Transcribe the records word for word, beginning with the first line and ending with the line that contains "open Sys2Proof Sys2Proof.Machine"; include nothing else.

· · ·

-- ==== Sys2Proof/Tests/Slice0.lean ====
section
/-!
SUPPORT. Tests/Slice0.lean: the model's own tests: ill-formed instructions that the checks refuse, words written out from the
spec's encodings, for every statement a state that meets its hypotheses clause by clause, and one-step tests whose results are
the spec's.
-/
namespace Sys2Proof.Tests
open Sys2Proof Sys2Proof.Machine

-- One theorem after the other: waiting side by side for the kernel, they would hold a thread's stack each.
set_option Elab.async false

/-! ## Small states -/

/-- Core 0, group 0, before the one word of a clause at offset 0 in a compute phase; 32 lanes, every register 0. -/
def ready : State := State.reset.withFetchWord 32 0x64000000

/-- Its clause. -/
def clause1 : Clause := placedClause placedSeg 1

/-- The same for a system task. -/
def sysReady : State := modPart ready 0 fun x => { x with launch := some { Launch.zero with system := true } }

/-- `ready` with its core changed. -/
def readyCore (f : Core → Core) : State := modCore ready 0 f

/-- `ready` with its group changed. -/
def readyGroup (f : Group → Group) : State := modGroup ready 0 0 f

/-- `ready` with lane 5 changed. -/
def readyLane (f : Lane → Lane) : State := readyGroup fun g => g.modLane 5 f

/-- The state after an instruction, `ready` where there is none. -/
def after (i : Instr) (s : State) : State :=
  match exec i s with
  | .next t => t
  | .fault _ => ready
  | .refused _ => ready

/-- Lane 5 of the group after an instruction. -/
def lane5 (i : Instr) (s : State) : Lane := (getGroup (after i s) 0 0).lane 5

/-- The three parts of `Issues` together. -/
theorem issues_of {m : WMeta} {s : State} {k : Clause}
    (h : atWord s = some k ∧ wordCause m (envOf s k) s = none ∧ stallOf m (envOf s k) s = false) : Issues m s k :=
  ⟨h.1, h.2.1, h.2.2⟩

/-- The three parts of `Stalls` together. -/
theorem stalls_of {m : WMeta} {s : State} {k : Clause}
    (h : atWord s = some k ∧ wordCause m (envOf s k) s = none ∧ stallOf m (envOf s k) s = true) : Stalls m s k :=
  ⟨h.1, h.2.1, h.2.2⟩

/-- A word that reads no `h`, is no privileged one and needs nothing of its own issues at `ready`. -/
theorem issues_ready (m : WMeta) (hp : m.priv = false) (hh : m.ops.contains .h = false)
    (hn : m.need (envOf ready clause1) ready = false) : Issues m ready clause1 := by
  have h1 : (envOf ready clause1).mode = none := by decide
  have h2 : (envOf ready clause1).ix = none := by decide
  have h3 : (envOf ready clause1).pol = none := by decide
  have h4 : ¬ (envOf ready clause1).idx < (envOf ready clause1).cl.len := by decide
  have h5 : ∀ f, ((envOf ready clause1).flag f).isNone = false := by intro f; cases f <;> decide
  have h6 : (partOf ready 0).st = .compute := by decide
  have h7 : ((getCore ready 0).group 0).synced = false := by decide
  have h8 : holdsBarrier (getCore ready 0) 0 = false := by decide
  have h9 : (envOf ready clause1).core = 0 := by decide
  have h10 : (envOf ready clause1).grp = 0 := by decide
  have h11 : ∀ rs a, (getGroup ready 0 0).pending rs a = false := fun rs a => rfl
  have h12 : ∀ f : Fin 12, (getGroup ready 0 0).flagFull f = false := by decide
  refine ⟨by decide, ?_, ?_⟩
  · simp only [wordCause, h1, h2, h3, h4, h9, h10, h6, h7, h8, hp, hh]
    cases hf : m.flag <;> cases hph : m.phase <;> simp [h5]
  · simp only [stallOf, h9, h10, h11, hn]
    cases m.flag.bind (envOf ready clause1).flag <;> simp [h12]

/-- A fact about the lanes of a mask holds when it holds of lanes 0 to 31. -/
theorem all_lanes {m : LaneMask} {p : Nat → Prop} (h : ∀ l < 32, bit m l = true → p l) : ∀ l, bit m l = true → p l := by
  intro l hl
  by_cases hlt : l < 32
  · exact h l hlt hl
  · simp [bit, BitVec.getLsbD_of_ge m l (by omega)] at hl

/-! ## Well-formedness: each check refuses a term -/

/-- R72: a clause holds 1 to 24 words. -/
theorem test_ill_formed_clause :
    (Instr.clause 0 0 none none false).wellFormed = false ∧ (Instr.clause 25 0 none none false).wellFormed = false ∧
    (Instr.clause 24 0 none none false).wellFormed = true := by decide

/-- R77: IXSRC names a register or z, neither lane nor h. -/
theorem test_ill_formed_index :
    (Instr.harith none none (some .lane)).wellFormed = false ∧ (Instr.harith none none (some .h)).wellFormed = false ∧
    (Instr.harith none none (some .z)).wellFormed = true := by decide

/-- R80: BSWAP takes no 8-bit type. -/
theorem test_ill_formed_bswap :
    (Instr.bswap (.w 1) .z .i8).wellFormed = false ∧ (Instr.bswap (.w 1) .z .n8).wellFormed = false := by decide

/-- R107: EXTW, TRUNC, PACK and UNPK take no 64-bit type. -/
theorem test_ill_formed_width :
    (Instr.extw (.w 1) .z .i64).wellFormed = false ∧ (Instr.trunc (.w 1) .z .z .n64).wellFormed = false ∧
    (Instr.pack (.w 1) .z .z .i64).wellFormed = false ∧ (Instr.unpk (.w 1) .z .n64).wellFormed = false := by decide

/-- R81: CVT converts neither between integer types nor a float type to itself. -/
theorem test_ill_formed_cvt :
    (Instr.cvt (.w 1) .z (.int .i8) (.int .i16)).wellFormed = false ∧
    (Instr.cvt (.w 1) .z (.flt .f32) (.flt .f32)).wellFormed = false := by decide

/-- R80: F64 is legal in the SFU only for RCP, SQRT and FDIV. -/
theorem test_ill_formed_sfu :
    (∀ i ∈ [Instr.rsq (.w 1) .z .f64 .a, .exp2 (.w 1) .z .f64 .a, .log2 (.w 1) .z .f64 .a, .sinpi (.w 1) .z .f64 .a,
      .cospi (.w 1) .z .f64 .a], i.wellFormed = false) ∧ (Instr.sqrt (.w 1) .z .f64 .a).wellFormed = true := by decide

/-! ## Decoding -/

set_option maxRecDepth 20000 in
/-- Words written out field by field from R68 to R85, one or more of every major of R79. -/
theorem test_decode_families :
    (decode 0b00000011000100000000001111110111).toOption = some (.clause 24 0x801 none (some 11) true) ∧
    (decode 0b00000100101010111100110111101111).toOption = some (.himm 0xABCDEF) ∧
    (decode 0b00001000000100001000001111100000).toOption = some (.add (.w 1) (.reg (.w 2)) (.reg (.w 3)) .n64) ∧
    (decode 0b00001010100111100111101010010100).toOption = some (.avg (.t 1) (.k 15) .z .n8) ∧
    (decode 0b00001110011111101110000000001110).toOption = some (.sari (.w 39) .lane 0x80 .i16) ∧
    (decode 0b00010000011100000011111111001101).toOption = some (.icmp 7 (.reg (.w 0)) .h .n32 .and .ge) ∧
    (decode 0b00010100001100010011111111010010).toOption = some (.icmpi 3 (.reg (.w 4)) 0xFF .i32 .lt) ∧
    (decode 0b00011000010100011000011110100111).toOption = some (.bfi (.w 5) (.reg (.w 6)) (.reg (.w 7)) .n16) ∧
    (decode 0b00011100010100011000011101110001).toOption = some (.rem (.w 5) (.reg (.w 6)) (.reg (.w 7)) .i64 .b) ∧
    (decode 0b00100000000100001000001100000001).toOption = some (.por 1 2 3) ∧
    (decode 0b00100000000000100100000000000101).toOption = some (.wtop (.reg (.w 9))) ∧
    (decode 0b00100100100000100100101001000111).toOption = some (.fcpys (.w 8) (.reg (.w 9)) (.reg (.w 10)) .f64) ∧
    (decode 0b00101000100000100100101000000011).toOption = some (.fnms (.w 8) (.reg (.w 9)) (.reg (.w 10)) .f16) ∧
    (decode 0b00101100011000100100101000110111).toOption = some (.fcmp 6 (.reg (.w 9)) (.reg (.w 10)) .f32 .or .ord) ∧
    (decode 0b00110000001100001000000001001011).toOption = some (.cvt (.w 3) (.reg (.w 2)) (.flt .f64) (.int .n16)) ∧
    (decode 0b00110000001100001000000111111000).toOption = some (.srq (.w 3) (.reg (.w 2)) (.reg (.w 1)) (.int .n64) .f32) ∧
    (decode 0b00110100110000110100111001010011).toOption = some (.fdiv (.w 12) (.reg (.w 13)) (.reg (.w 14)) .f64 .b) ∧
    (decode 0b00111000100000100100101000000101).toOption = some (.dotI16 (.w 8) (.reg (.w 9)) (.reg (.w 10))) ∧
    (decode 0b01000000010000010111111111101110).toOption = some (.ld (.w 4) (.reg (.w 5)) 0xFF 2 .b .i32) ∧
    (decode 0b01000111101000010100000001010010).toOption = some (.st .z (.reg (.w 5)) 1 1 .b32) ∧
    (decode 0b01001000010000010100011000000000).toOption = some (.ldx (.w 4) (.reg (.w 5)) (.reg (.w 6)) 0 .a .n8) ∧
    (decode 0b01001100010000010100011000110001).toOption = some (.stx (.reg (.w 4)) (.reg (.w 5)) (.reg (.w 6)) 3 .b16) ∧
    (decode 0b01010000010000010100011001010111).toOption = some (.acas (.w 4) (.reg (.w 5)) (.reg (.w 6)) .i32 2) ∧
    (decode 0b01010100010000010100000000001100).toOption = some (.lscanFmax (.w 4) (.reg (.w 5)) .f16) ∧
    (decode 0b01010100010000010100000000011100).toOption = some (.lpopc (.w 4) 5) ∧
    (decode 0b01011000111100001000000000000010).toOption = some (.barv 15 (.reg (.w 2))) ∧
    (decode 0b01011101110011111111111111111110).toOption = some (.brNone 4 0xFFFFE) ∧
    (decode 0b01100000000100001000000000000001).toOption = some (.callr (.w 1) (.reg (.w 2))) ∧
    (decode 0b01100100000000000001011010000001).toOption = some (.trap 0x5A) ∧
    (decode 0b01100100001000000000010101000111).toOption = some (.srd (.w 2) (.seg 1)) ∧
    (decode 0b01100100000000011100000011001010).toOption = some (.segld (.reg (.w 7)) 3) ∧
    (decode 0b01101000000100001000001111101000).toOption = some (.xredXor (.reg (.w 1)) (.reg (.w 2)) (.reg (.w 3)) false) ∧
    (decode 0b01101100000100001000000000001100).toOption = some (.mconvN16 (.w 1) (.reg (.w 2))) ∧
    (decode 0b01110000011100001000001100000001).toOption = some (.aemit 7 (.reg (.w 2)) (.reg (.w 3))) := by
  decide +kernel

· · ·

=== Task response ===
-- ==== Sys2Proof/Tests/Slice0.lean ====
section
/-!
SUPPORT. Tests/Slice0.lean: the model's own tests: ill-formed instructions that the checks refuse, words written out from the
spec's encodings, for every statement a state that meets its hypotheses clause by clause, and one-step tests whose results are
the spec's.
-/
namespace Sys2Proof.Tests
open Sys2Proof Sys2Proof.Machine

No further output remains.